[Given data — start]

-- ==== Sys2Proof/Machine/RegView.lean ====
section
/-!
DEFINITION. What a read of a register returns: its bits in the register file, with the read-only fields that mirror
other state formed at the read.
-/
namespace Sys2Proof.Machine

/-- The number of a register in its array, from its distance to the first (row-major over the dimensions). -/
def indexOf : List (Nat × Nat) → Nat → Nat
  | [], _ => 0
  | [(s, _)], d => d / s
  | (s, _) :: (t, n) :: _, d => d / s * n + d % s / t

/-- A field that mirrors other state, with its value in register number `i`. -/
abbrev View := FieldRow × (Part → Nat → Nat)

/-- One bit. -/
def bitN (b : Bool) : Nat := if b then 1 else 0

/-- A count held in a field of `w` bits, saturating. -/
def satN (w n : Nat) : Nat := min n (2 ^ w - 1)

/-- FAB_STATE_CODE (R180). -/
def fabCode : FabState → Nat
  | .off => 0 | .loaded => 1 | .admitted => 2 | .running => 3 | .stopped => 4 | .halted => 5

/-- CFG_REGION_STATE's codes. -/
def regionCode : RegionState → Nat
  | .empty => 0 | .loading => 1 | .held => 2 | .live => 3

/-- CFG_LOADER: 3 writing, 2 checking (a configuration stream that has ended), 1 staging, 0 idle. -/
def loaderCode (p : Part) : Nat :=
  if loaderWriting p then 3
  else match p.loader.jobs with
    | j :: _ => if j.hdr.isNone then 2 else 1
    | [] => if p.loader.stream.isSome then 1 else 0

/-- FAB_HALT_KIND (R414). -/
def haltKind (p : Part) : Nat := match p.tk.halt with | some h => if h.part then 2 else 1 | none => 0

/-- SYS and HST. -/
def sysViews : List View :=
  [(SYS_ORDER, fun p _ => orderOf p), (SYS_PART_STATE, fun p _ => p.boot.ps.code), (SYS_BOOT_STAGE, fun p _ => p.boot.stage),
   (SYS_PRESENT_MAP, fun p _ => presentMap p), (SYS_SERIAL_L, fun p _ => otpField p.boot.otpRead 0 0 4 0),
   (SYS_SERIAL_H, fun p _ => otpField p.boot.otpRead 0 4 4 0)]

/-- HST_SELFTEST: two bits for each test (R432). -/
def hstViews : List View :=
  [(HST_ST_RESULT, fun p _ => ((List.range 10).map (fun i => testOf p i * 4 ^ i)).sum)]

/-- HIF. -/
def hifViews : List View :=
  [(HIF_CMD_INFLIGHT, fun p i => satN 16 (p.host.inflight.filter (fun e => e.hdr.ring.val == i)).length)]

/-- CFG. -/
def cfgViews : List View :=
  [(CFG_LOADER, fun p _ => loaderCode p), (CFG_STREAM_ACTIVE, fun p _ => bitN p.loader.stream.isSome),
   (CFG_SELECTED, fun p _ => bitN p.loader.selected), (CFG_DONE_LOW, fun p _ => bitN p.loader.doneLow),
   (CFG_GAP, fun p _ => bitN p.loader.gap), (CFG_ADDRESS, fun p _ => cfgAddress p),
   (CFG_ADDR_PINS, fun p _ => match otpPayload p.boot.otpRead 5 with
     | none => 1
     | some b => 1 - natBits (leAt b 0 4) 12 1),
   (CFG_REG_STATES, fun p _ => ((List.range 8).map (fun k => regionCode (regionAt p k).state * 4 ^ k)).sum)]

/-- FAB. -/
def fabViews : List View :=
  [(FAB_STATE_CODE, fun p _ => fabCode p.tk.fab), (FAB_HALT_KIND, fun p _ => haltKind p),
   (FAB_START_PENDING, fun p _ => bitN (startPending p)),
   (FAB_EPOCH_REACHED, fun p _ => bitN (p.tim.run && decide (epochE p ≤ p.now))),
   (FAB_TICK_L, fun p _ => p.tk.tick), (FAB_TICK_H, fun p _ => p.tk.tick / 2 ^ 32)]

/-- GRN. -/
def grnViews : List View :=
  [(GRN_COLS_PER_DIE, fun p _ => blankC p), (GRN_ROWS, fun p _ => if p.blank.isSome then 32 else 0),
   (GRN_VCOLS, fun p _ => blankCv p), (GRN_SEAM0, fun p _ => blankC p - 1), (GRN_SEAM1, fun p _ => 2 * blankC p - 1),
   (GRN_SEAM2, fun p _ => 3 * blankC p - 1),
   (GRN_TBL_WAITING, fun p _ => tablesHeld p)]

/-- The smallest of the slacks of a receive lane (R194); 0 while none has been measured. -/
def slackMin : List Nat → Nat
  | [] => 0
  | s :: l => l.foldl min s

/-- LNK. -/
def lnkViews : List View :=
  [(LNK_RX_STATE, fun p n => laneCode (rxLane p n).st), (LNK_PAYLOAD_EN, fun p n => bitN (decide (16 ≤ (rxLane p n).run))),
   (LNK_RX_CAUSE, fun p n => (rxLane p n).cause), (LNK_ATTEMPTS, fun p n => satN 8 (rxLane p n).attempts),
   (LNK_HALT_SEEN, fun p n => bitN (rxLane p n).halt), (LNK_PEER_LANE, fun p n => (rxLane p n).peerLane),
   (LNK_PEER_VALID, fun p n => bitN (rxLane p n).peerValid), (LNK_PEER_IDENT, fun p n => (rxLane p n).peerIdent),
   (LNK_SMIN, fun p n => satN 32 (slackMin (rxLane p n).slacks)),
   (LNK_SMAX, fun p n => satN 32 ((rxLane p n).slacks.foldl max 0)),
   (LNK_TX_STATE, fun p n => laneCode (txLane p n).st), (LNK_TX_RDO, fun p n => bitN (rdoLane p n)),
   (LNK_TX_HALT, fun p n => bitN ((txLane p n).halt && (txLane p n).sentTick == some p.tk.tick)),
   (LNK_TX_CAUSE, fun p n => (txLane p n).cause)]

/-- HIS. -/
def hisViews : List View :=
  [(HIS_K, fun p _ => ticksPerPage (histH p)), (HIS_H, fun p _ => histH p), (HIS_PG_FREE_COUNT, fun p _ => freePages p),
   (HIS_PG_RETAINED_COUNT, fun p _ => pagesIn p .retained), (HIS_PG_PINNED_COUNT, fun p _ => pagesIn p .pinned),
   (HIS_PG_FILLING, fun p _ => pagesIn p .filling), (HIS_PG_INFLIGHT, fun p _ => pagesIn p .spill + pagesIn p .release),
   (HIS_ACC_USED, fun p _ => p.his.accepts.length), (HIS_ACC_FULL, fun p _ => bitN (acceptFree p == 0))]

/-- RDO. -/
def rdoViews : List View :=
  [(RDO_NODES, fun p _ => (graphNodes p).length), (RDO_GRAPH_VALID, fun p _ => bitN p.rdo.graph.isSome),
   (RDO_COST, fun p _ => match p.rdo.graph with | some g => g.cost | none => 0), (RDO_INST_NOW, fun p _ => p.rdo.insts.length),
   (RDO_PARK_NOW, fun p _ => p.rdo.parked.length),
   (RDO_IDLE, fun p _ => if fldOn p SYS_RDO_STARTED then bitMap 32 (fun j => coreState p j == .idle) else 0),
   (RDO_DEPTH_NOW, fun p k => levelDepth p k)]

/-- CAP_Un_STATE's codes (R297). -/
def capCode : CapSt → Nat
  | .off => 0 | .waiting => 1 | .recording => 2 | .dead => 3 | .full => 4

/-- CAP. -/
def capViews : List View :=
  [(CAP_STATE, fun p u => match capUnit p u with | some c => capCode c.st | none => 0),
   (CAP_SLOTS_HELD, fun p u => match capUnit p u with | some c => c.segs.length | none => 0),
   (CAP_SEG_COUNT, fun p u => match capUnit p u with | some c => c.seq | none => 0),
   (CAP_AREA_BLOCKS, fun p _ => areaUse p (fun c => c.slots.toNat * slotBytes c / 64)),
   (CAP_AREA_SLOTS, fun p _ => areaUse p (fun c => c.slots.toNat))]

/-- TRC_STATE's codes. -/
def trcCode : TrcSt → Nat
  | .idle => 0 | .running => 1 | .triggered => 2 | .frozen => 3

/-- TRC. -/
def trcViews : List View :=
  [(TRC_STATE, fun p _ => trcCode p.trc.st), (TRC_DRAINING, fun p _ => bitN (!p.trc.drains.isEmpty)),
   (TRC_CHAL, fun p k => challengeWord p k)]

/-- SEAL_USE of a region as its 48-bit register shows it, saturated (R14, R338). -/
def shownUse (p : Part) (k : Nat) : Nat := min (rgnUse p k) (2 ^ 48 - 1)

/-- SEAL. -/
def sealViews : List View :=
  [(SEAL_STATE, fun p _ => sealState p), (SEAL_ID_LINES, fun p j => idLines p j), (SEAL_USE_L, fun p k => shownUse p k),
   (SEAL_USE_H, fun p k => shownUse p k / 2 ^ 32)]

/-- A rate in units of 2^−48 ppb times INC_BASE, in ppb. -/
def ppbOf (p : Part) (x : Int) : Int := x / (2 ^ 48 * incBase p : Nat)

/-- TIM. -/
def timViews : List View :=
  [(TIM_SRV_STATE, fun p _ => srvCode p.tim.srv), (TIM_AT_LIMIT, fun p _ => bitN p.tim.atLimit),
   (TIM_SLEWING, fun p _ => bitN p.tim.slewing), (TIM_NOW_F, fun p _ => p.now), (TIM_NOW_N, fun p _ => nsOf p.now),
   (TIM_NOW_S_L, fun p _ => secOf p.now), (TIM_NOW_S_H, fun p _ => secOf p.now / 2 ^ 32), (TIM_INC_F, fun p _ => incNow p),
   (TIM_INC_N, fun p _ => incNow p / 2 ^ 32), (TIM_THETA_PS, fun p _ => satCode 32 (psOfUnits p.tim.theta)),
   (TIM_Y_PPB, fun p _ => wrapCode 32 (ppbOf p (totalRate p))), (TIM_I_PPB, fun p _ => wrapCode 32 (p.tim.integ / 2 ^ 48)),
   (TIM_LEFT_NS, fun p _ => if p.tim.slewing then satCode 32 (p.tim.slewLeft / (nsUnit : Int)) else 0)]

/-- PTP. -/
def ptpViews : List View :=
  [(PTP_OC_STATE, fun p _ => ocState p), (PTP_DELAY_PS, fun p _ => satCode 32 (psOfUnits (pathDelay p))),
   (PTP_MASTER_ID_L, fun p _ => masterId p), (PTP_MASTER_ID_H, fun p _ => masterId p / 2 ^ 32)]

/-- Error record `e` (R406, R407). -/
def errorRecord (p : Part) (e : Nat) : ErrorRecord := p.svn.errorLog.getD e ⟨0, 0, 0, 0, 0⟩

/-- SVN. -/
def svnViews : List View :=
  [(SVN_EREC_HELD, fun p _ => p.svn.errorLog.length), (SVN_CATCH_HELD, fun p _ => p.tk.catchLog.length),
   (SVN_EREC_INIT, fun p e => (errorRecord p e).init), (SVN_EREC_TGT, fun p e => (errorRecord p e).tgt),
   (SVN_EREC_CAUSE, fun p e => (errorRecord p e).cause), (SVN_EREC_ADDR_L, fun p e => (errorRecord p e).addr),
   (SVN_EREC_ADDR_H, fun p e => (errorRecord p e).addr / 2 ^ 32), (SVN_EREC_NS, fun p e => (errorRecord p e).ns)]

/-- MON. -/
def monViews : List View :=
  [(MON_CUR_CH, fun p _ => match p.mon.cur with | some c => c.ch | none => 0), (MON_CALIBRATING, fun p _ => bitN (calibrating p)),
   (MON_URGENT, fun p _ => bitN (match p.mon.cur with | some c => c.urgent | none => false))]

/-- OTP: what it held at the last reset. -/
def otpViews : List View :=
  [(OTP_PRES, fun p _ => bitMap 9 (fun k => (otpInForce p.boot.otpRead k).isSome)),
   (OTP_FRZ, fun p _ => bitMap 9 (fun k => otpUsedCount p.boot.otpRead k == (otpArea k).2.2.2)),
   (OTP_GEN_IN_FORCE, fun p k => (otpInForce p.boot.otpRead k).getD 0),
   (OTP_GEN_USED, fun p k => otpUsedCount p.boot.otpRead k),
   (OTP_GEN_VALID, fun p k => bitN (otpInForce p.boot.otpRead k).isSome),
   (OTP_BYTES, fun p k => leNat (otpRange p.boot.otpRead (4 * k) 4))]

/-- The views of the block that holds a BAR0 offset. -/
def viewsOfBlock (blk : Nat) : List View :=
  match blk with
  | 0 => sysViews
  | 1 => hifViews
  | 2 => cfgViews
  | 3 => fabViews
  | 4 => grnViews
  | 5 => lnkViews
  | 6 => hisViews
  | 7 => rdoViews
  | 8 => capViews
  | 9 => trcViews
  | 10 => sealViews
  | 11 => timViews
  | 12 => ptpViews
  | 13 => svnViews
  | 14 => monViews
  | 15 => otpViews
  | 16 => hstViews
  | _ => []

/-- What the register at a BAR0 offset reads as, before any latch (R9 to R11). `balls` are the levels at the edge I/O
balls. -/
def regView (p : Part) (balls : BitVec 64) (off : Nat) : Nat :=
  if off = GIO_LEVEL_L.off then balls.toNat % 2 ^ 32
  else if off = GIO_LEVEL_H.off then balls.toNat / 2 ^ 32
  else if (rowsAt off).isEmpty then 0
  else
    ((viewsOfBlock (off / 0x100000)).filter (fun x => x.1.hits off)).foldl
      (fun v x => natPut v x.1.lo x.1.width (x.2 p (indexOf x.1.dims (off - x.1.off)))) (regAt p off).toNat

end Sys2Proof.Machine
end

[Given data — finish]

- **Instructions to follow**
The task calls for all lines in the entries that hold "slacks".

- **Your solution**
/-- The smallest of the slacks of a receive lane (R194); 0 while none has been measured. -/
   (LNK_SMIN, fun p n => satN 32 (slackMin (rxLane p n).slacks)),
   (LNK_SMAX, fun p n => satN 32 ((rxLane p n).slacks.foldl max 0)),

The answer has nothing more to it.